=== How to complete this task ===
Could you reproduce, from the records below, everything from the line with "exact ownedKept_perform (s" down to the line with "R85): each access", keeping both of those lines and changing nothing?
■ ■ ■ ■ ■
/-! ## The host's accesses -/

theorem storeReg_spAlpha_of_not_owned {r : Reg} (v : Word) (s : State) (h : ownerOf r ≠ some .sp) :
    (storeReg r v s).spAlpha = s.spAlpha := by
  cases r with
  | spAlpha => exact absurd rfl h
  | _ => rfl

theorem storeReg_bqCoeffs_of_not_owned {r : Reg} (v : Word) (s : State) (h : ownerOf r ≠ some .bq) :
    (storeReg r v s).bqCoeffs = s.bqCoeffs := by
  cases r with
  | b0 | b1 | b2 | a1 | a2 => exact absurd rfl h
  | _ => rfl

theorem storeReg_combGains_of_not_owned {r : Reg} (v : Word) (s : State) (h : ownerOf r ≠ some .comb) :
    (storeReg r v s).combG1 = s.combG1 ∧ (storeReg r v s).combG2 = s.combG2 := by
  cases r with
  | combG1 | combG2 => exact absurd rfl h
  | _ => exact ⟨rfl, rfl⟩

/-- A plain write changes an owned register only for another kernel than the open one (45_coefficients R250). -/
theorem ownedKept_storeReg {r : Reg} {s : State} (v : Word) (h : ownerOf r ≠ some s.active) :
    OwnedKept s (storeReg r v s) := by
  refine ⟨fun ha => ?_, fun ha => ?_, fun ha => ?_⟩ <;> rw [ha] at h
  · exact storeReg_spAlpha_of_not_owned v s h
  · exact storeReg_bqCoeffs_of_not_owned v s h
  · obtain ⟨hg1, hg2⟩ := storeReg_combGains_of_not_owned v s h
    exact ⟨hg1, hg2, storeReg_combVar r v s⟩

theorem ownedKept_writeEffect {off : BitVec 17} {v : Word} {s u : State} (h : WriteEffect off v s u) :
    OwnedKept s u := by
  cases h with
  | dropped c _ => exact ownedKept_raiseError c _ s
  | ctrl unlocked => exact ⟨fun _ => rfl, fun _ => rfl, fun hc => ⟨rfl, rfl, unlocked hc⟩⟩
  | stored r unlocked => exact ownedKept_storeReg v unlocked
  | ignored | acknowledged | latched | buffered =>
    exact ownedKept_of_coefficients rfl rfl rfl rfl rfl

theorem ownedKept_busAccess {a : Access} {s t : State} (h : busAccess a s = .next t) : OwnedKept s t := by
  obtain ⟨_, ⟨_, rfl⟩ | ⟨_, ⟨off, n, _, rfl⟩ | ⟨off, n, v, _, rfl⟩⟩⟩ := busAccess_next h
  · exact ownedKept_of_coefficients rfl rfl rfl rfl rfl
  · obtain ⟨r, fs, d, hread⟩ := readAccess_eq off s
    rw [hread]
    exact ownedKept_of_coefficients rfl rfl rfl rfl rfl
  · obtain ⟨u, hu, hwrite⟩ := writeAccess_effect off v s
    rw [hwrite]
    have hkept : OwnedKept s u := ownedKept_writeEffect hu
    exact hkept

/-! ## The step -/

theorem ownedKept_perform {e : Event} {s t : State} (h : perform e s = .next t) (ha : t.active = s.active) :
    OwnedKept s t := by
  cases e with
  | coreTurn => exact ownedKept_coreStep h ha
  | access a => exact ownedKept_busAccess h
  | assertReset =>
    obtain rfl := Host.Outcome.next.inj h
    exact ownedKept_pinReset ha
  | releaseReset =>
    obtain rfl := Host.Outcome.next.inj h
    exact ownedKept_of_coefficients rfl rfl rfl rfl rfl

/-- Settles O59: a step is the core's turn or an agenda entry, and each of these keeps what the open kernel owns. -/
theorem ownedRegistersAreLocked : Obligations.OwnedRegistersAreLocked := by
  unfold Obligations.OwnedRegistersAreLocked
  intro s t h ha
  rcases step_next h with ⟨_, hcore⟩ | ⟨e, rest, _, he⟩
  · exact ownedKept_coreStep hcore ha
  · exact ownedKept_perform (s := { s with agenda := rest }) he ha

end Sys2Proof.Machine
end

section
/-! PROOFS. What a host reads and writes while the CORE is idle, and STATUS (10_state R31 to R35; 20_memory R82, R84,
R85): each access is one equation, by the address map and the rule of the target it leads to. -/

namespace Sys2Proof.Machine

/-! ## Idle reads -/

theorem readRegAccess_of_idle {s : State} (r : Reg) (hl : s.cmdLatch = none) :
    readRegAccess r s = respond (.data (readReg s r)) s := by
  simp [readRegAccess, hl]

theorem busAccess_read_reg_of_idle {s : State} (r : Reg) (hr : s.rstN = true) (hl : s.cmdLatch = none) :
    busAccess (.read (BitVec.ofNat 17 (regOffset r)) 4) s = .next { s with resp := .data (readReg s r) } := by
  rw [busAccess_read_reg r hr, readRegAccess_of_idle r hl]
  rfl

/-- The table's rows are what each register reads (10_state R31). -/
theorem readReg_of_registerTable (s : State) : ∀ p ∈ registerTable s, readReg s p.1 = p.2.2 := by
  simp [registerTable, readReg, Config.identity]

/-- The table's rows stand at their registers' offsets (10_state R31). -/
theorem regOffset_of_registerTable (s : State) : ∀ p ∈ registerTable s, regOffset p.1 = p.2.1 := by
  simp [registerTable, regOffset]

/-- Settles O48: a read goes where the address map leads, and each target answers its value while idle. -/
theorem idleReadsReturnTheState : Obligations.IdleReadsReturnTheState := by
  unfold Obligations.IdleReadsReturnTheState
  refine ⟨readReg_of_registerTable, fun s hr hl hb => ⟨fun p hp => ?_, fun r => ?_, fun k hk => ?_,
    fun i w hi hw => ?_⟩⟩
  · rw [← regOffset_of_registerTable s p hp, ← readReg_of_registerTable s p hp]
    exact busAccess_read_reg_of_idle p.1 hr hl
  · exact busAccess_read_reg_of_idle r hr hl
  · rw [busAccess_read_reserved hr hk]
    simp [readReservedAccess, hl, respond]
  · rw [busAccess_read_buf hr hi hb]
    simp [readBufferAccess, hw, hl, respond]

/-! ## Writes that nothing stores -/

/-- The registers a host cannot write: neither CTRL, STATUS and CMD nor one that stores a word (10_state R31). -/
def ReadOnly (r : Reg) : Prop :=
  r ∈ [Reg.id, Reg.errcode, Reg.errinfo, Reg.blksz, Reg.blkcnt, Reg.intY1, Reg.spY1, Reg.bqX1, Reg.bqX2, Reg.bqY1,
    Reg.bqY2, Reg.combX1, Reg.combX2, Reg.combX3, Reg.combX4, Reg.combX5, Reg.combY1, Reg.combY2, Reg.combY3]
■ ■ ■ ■ ■
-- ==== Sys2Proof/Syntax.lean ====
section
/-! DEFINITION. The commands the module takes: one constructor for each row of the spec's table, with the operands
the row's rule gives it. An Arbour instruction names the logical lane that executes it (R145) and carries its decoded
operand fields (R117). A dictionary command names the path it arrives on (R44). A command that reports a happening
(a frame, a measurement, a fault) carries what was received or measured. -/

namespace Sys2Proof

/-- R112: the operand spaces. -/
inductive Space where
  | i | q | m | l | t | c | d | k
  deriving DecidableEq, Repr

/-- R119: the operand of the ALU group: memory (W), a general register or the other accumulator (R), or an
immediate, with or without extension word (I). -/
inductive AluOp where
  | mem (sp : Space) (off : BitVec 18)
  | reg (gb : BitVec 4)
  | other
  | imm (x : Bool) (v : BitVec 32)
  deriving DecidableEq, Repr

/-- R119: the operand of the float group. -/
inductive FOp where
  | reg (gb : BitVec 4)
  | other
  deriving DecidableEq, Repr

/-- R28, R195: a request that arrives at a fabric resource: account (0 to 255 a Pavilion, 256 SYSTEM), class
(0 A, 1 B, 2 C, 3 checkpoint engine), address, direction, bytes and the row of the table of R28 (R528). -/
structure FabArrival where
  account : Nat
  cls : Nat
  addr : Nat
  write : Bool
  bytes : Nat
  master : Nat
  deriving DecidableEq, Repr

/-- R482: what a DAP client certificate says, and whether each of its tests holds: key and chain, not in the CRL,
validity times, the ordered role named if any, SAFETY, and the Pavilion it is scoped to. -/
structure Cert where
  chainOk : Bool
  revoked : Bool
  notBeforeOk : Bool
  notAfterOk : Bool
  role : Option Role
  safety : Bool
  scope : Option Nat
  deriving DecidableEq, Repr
■ ■ ■ ■ ■
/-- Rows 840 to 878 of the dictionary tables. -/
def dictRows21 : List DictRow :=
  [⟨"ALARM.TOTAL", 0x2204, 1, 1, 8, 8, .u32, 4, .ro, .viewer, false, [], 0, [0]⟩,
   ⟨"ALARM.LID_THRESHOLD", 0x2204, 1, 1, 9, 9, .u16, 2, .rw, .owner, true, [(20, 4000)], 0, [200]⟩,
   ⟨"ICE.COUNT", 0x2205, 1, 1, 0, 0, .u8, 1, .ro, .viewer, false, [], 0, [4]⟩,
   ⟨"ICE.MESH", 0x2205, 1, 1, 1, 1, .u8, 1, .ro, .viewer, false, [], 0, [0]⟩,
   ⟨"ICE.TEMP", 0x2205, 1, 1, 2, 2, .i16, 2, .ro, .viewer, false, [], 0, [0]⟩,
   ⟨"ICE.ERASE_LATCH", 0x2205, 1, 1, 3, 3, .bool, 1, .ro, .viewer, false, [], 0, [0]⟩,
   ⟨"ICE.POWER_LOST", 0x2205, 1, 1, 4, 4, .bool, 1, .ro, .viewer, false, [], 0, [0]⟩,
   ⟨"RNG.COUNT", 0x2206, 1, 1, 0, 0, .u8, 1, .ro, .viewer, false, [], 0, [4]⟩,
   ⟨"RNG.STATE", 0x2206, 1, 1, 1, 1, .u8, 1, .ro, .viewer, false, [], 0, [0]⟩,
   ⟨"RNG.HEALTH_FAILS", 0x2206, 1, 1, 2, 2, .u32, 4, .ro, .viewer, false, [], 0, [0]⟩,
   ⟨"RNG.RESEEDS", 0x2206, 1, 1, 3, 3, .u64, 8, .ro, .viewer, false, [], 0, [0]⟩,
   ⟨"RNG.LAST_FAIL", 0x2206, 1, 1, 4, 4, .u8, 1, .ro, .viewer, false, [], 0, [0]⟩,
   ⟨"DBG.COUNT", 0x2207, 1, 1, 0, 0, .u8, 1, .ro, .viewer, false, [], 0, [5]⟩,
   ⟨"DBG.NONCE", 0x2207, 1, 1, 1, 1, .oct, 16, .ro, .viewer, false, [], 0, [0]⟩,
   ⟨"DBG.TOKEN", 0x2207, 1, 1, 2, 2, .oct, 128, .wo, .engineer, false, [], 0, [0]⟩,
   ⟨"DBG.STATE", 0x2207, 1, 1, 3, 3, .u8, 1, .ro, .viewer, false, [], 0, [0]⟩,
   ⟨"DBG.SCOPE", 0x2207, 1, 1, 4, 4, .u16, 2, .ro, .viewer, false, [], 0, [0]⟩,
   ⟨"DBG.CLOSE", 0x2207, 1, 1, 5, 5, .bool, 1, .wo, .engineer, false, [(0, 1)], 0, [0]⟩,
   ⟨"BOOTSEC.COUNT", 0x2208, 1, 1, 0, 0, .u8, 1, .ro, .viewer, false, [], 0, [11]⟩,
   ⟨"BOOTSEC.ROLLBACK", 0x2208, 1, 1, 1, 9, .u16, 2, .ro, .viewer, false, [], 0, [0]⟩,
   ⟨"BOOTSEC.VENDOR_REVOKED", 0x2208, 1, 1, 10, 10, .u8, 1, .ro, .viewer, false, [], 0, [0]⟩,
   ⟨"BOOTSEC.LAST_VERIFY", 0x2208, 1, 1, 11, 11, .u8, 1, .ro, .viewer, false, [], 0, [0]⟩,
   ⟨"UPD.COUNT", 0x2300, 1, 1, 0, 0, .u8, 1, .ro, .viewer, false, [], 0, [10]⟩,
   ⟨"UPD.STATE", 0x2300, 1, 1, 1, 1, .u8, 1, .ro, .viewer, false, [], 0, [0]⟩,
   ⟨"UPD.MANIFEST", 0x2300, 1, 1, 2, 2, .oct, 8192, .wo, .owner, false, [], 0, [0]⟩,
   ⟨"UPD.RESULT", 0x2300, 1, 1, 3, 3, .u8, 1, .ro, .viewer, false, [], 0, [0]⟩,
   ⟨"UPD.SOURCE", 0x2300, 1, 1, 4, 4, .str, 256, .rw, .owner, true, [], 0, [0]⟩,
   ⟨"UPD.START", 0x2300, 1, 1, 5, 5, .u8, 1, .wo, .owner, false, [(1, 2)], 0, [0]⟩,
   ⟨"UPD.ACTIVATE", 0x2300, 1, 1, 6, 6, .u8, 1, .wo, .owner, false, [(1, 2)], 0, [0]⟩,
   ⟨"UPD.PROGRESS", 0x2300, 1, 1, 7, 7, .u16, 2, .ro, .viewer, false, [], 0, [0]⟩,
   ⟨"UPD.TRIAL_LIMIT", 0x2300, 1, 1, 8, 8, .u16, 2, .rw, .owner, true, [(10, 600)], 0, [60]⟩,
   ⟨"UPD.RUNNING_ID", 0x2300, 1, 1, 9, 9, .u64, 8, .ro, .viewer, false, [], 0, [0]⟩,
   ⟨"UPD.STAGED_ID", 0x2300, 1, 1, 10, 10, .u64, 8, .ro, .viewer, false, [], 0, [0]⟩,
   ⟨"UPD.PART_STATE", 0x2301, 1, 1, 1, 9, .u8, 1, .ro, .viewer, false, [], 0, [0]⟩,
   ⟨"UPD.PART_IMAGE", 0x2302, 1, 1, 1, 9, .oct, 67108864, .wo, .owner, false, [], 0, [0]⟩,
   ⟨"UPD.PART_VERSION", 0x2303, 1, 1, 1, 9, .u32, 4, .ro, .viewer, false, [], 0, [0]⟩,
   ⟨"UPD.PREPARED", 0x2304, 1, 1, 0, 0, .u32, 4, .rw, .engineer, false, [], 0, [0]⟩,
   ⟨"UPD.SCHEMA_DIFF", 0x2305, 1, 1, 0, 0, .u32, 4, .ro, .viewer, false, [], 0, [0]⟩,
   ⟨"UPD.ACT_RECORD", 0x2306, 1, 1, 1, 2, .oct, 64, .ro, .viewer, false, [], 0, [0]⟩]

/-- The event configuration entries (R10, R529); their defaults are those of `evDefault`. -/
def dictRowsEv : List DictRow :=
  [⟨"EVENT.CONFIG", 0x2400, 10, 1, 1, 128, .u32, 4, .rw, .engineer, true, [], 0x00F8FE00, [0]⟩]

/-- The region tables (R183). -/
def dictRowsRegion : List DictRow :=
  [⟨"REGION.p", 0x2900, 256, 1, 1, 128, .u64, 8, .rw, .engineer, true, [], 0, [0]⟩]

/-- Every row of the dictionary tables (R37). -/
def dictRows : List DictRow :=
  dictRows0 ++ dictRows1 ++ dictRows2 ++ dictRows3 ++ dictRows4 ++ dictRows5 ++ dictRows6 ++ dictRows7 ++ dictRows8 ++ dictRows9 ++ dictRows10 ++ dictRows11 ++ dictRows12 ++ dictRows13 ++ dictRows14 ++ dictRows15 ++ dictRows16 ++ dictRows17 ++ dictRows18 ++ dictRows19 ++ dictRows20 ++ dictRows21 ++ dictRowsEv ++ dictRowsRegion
■ ■ ■ ■ ■
=== Answer to this task ===
  · exact ownedKept_perform (s := { s with agenda := rest }) he ha

end Sys2Proof.Machine
end

section
/-! PROOFS. What a host reads and writes while the CORE is idle, and STATUS (10_state R31 to R35; 20_memory R82, R84,
R85): each access is one equation, by the address map and the rule of the target it leads to. -/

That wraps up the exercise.